• EXERCISE PROMPT
Each line below from the one containing "let fin : BitVec" through the one containing "aesEnc key (x ^^^ fin)" should be output exactly as it stands, and no other line should appear.

++++++++++

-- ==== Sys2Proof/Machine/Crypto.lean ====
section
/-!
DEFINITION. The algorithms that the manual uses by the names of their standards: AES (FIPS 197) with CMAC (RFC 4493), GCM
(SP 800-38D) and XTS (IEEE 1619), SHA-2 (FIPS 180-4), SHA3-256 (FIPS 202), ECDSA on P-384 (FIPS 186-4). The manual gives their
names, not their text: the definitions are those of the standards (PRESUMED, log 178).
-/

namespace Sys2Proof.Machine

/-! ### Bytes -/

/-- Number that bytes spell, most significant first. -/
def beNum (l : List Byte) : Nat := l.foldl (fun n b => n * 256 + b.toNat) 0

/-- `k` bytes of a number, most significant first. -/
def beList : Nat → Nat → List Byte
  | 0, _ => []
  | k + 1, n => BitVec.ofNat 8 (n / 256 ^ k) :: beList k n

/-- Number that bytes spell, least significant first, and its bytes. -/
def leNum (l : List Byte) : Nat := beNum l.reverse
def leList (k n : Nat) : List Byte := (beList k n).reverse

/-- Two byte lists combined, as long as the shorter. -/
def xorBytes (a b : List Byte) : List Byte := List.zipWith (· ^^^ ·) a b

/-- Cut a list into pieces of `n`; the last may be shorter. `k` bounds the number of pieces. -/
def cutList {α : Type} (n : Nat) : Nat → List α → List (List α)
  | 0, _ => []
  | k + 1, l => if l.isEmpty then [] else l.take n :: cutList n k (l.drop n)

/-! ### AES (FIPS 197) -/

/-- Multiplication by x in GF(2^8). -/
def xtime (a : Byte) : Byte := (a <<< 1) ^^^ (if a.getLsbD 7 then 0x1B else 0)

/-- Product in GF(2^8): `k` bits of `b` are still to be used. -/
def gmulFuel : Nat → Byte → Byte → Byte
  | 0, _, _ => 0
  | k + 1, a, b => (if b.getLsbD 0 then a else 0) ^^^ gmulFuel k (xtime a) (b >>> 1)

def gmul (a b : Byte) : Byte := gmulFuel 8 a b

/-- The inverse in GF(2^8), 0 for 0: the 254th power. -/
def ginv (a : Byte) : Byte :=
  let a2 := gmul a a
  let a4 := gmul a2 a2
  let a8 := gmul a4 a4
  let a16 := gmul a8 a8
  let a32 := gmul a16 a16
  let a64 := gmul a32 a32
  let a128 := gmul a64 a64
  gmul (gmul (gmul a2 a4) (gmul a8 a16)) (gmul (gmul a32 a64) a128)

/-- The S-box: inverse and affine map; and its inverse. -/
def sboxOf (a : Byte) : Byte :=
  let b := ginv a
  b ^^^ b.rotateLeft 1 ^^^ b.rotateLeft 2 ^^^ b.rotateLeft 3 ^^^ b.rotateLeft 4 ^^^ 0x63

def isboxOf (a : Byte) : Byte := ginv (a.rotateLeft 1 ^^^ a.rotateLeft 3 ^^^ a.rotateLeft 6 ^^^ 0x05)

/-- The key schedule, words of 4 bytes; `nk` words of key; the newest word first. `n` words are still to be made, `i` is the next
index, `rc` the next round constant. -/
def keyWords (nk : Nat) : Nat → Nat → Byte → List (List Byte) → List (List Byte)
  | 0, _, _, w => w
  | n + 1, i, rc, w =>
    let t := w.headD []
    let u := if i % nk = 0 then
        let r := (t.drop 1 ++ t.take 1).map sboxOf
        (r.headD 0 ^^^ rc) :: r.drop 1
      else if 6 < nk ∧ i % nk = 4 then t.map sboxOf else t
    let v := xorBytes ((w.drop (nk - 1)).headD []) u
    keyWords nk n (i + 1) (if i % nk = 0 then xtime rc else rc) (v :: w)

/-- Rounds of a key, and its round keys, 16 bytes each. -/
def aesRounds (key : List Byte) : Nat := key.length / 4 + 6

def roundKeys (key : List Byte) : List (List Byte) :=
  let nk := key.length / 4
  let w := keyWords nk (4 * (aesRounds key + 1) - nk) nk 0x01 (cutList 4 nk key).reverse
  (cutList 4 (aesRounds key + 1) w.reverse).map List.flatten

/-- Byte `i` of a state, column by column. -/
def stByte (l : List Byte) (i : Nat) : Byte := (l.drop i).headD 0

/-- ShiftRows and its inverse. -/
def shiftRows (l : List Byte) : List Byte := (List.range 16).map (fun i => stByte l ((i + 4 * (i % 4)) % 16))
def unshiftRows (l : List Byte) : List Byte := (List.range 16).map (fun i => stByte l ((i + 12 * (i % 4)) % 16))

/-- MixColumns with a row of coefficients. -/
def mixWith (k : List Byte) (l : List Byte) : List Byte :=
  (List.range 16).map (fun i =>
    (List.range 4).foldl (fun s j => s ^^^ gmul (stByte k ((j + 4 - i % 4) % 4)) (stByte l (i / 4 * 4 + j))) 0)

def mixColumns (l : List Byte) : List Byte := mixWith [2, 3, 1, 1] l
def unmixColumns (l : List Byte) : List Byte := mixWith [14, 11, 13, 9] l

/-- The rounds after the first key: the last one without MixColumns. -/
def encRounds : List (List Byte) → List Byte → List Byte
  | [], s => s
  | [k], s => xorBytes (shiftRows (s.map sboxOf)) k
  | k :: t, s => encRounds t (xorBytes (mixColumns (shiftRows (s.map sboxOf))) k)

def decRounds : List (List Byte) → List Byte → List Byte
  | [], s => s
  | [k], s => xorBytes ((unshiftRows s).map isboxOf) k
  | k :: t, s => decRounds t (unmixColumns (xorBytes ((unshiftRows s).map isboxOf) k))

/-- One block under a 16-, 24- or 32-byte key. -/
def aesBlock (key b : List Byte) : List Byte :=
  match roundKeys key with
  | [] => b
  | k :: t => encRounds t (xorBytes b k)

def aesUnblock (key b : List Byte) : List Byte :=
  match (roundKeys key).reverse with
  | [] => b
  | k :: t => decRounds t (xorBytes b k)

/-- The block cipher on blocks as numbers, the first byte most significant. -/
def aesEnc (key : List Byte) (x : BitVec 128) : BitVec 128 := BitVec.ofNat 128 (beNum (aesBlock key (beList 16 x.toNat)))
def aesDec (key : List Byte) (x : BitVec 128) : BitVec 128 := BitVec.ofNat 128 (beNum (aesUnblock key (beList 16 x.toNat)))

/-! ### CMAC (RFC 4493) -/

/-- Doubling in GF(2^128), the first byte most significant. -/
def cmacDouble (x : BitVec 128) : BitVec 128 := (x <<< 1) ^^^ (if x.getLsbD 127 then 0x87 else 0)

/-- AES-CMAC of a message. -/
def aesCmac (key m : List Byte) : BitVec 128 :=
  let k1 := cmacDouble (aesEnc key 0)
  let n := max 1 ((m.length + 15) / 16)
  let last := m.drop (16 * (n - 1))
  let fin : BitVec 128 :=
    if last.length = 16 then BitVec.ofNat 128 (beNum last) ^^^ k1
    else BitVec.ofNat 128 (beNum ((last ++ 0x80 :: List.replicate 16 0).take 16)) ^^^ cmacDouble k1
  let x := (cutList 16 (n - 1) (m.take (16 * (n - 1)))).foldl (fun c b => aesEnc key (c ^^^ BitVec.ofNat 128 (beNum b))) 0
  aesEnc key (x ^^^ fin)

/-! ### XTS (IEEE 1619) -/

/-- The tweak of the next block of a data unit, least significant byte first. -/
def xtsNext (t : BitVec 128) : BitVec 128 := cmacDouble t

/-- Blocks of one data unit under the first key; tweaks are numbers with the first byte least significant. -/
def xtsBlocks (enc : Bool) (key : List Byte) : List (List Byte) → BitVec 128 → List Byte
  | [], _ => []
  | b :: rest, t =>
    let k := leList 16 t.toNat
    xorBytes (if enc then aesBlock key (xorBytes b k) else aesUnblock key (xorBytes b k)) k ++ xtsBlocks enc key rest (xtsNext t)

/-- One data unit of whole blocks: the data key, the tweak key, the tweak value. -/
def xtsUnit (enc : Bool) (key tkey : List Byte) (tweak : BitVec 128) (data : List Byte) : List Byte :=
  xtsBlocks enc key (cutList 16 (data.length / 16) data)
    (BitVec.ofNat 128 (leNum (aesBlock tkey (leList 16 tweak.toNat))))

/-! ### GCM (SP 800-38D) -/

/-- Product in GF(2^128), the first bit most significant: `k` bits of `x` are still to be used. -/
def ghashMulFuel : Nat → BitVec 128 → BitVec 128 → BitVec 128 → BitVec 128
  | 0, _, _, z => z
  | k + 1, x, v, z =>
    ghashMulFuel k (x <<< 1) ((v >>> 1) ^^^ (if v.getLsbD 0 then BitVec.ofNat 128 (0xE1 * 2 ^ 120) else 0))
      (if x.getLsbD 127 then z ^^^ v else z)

++++++++++

• ANSWER TO THE PROBLEM
  let fin : BitVec 128 :=
    if last.length = 16 then BitVec.ofNat 128 (beNum last) ^^^ k1
    else BitVec.ofNat 128 (beNum ((last ++ 0x80 :: List.replicate 16 0).take 16)) ^^^ cmacDouble k1
  let x := (cutList 16 (n - 1) (m.take (16 * (n - 1)))).foldl (fun c b => aesEnc key (c ^^^ BitVec.ofNat 128 (beNum b))) 0
  aesEnc key (x ^^^ fin)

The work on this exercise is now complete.